Segment Start: DATA FOR PROCESSING

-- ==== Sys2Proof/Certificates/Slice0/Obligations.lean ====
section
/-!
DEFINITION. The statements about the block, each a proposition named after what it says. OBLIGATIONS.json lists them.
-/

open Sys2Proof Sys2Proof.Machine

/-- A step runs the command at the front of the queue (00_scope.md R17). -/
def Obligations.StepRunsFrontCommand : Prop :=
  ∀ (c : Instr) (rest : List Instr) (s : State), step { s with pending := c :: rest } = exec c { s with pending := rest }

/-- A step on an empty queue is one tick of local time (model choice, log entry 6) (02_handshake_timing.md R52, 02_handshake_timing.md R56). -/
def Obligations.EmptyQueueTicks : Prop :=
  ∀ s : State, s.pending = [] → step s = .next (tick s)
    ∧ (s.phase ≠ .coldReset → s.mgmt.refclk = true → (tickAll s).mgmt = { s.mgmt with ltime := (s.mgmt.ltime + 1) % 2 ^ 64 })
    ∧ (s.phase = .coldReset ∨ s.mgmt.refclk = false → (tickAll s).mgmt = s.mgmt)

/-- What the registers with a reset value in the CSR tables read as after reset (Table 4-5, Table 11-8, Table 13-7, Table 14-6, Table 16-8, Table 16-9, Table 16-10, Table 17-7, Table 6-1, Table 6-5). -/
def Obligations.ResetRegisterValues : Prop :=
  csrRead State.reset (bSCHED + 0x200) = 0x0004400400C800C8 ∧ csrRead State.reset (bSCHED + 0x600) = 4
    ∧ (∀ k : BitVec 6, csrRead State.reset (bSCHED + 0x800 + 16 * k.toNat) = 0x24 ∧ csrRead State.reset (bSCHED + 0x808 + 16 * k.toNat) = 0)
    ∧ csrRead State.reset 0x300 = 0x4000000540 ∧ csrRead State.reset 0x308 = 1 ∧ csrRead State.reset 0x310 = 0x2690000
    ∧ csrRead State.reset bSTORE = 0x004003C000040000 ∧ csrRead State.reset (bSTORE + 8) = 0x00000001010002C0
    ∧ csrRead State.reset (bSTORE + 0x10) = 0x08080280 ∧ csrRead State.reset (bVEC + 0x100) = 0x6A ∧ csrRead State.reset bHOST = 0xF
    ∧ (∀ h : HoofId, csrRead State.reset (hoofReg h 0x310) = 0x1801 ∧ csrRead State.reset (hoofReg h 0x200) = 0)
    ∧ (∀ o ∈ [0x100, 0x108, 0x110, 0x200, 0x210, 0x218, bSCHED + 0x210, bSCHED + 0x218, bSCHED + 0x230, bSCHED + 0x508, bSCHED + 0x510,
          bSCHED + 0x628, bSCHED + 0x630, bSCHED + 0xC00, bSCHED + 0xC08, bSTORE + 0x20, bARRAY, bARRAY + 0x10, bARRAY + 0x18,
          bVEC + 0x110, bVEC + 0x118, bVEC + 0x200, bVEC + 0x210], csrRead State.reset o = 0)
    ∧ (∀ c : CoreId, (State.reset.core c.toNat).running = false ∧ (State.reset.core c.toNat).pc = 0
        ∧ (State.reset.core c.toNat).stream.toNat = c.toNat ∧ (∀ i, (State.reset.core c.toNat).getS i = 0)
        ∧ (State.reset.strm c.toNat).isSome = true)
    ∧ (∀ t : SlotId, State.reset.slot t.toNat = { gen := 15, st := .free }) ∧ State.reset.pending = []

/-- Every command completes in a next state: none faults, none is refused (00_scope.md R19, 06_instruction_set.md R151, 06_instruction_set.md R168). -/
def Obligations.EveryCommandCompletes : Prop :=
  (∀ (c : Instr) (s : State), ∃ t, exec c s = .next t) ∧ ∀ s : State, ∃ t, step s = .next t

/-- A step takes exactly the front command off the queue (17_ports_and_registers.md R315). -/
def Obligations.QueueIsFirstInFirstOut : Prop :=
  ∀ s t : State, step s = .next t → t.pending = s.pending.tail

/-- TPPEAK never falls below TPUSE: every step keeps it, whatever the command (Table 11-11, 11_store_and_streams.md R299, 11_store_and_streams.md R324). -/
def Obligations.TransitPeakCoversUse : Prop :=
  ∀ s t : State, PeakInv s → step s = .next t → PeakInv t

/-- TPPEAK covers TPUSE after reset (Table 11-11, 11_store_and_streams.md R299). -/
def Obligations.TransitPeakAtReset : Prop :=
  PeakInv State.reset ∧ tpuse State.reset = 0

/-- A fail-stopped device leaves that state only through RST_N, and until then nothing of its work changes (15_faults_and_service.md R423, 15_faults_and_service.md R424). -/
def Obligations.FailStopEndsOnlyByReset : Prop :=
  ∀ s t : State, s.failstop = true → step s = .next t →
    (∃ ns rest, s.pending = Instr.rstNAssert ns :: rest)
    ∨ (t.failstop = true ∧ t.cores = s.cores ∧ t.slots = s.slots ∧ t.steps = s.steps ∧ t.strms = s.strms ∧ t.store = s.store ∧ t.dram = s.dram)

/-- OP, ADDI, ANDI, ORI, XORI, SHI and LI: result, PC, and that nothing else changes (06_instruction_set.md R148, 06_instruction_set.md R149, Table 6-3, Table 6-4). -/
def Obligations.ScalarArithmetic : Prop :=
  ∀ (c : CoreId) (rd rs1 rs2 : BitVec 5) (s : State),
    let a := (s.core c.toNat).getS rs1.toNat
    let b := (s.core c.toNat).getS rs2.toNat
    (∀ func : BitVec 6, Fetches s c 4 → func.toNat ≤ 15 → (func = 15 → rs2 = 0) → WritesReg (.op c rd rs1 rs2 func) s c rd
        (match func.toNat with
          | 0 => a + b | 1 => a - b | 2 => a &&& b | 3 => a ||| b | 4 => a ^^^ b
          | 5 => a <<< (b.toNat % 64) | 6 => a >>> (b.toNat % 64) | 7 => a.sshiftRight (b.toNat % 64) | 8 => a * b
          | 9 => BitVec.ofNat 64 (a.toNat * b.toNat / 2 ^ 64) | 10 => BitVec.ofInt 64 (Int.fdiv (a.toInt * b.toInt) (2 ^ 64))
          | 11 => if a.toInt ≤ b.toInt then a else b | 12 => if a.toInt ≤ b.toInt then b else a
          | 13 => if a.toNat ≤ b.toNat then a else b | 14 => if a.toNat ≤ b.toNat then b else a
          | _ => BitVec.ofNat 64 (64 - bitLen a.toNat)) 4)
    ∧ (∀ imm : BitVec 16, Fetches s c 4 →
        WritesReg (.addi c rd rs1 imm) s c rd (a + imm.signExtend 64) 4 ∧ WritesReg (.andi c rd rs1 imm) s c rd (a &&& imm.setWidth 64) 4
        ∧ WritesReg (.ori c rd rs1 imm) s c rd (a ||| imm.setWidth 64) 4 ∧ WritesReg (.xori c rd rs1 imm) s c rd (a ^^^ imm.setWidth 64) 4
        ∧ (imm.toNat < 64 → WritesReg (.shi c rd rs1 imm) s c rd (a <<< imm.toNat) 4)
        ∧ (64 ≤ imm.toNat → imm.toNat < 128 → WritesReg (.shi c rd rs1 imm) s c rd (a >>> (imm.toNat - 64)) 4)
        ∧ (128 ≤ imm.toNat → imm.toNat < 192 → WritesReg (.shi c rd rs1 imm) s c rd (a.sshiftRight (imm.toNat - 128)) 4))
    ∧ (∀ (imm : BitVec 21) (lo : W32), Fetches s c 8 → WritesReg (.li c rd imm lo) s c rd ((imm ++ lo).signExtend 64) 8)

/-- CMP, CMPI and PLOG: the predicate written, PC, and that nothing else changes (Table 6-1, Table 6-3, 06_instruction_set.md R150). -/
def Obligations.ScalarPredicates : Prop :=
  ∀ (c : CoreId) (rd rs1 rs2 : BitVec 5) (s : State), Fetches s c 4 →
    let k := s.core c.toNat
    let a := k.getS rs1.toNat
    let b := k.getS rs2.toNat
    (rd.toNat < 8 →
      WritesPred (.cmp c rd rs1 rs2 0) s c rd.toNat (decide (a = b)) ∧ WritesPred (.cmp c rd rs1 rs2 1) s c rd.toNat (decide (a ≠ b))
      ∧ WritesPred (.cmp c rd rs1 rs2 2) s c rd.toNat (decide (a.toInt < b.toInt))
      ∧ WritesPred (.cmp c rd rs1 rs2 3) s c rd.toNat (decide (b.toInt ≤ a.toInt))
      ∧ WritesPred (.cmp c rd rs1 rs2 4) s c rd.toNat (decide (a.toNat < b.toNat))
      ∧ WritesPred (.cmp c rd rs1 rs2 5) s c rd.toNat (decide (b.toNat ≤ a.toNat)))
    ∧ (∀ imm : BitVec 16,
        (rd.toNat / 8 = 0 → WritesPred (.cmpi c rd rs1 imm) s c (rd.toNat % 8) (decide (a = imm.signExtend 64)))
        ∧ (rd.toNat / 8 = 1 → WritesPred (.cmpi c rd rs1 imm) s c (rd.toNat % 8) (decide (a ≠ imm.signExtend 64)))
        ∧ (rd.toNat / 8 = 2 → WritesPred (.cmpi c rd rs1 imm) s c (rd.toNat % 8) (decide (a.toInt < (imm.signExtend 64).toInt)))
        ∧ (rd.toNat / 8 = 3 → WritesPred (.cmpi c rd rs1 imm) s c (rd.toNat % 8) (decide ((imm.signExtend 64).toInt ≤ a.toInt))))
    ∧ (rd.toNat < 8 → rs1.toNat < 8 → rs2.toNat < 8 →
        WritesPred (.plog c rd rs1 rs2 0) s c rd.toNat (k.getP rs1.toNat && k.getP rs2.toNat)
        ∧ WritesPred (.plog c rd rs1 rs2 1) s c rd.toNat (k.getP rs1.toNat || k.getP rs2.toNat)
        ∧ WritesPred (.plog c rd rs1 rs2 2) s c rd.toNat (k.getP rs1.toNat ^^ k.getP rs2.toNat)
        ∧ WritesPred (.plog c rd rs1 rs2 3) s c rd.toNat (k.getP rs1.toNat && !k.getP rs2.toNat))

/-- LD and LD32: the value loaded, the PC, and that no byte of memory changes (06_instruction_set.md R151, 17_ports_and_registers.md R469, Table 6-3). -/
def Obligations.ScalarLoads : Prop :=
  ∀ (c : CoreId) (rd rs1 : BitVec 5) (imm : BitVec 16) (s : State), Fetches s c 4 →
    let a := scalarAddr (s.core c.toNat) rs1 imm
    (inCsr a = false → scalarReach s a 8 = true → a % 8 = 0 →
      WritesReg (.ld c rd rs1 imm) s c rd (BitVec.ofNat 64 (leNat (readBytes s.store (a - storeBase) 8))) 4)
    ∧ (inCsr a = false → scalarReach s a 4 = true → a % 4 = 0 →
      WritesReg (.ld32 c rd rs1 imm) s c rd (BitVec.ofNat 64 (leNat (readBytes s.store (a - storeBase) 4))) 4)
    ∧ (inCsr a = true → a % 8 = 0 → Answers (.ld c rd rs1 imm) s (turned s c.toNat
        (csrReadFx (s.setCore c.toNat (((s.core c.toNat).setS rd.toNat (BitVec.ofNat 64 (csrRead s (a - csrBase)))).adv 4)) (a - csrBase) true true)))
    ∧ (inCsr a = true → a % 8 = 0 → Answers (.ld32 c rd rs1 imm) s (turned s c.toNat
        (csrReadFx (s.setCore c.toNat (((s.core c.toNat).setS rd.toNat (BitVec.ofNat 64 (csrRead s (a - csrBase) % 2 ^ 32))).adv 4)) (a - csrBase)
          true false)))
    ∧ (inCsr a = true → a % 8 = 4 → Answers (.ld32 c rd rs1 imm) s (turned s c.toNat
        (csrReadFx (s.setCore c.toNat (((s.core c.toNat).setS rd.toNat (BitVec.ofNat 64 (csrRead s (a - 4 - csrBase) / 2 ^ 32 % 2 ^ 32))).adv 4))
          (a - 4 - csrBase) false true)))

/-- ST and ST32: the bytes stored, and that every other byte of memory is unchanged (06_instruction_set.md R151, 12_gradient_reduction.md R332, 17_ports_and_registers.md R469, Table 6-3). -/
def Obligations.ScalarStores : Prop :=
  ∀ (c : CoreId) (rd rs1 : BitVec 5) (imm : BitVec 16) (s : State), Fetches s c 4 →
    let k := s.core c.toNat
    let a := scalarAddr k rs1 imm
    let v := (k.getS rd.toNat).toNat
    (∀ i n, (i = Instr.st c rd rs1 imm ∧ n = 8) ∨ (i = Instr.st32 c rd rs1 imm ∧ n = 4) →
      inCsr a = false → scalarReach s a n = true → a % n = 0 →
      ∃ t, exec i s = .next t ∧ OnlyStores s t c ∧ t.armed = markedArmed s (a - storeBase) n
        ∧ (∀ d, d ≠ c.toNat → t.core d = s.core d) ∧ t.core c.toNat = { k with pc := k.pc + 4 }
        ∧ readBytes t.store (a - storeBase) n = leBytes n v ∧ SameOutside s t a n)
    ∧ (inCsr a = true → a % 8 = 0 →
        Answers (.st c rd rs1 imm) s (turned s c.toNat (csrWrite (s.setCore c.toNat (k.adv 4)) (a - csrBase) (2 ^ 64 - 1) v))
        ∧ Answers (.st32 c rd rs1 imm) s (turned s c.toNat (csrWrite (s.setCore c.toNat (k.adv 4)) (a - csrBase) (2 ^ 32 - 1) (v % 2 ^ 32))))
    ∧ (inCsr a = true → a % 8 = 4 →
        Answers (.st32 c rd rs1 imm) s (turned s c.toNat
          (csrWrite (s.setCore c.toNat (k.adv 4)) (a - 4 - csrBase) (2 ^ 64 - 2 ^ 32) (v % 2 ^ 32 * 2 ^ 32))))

Segment End: DATA FOR PROCESSING

EXERCISE DESCRIPTION: Above are some records; copy exactly the lines from the one with "c.toNat).pc = 0" through the one with "c.toNat).isSome = true)", both included, and no others.

RESPONSE AREA:
    ∧ (∀ c : CoreId, (State.reset.core c.toNat).running = false ∧ (State.reset.core c.toNat).pc = 0
        ∧ (State.reset.core c.toNat).stream.toNat = c.toNat ∧ (∀ i, (State.reset.core c.toNat).getS i = 0)
        ∧ (State.reset.strm c.toNat).isSome = true)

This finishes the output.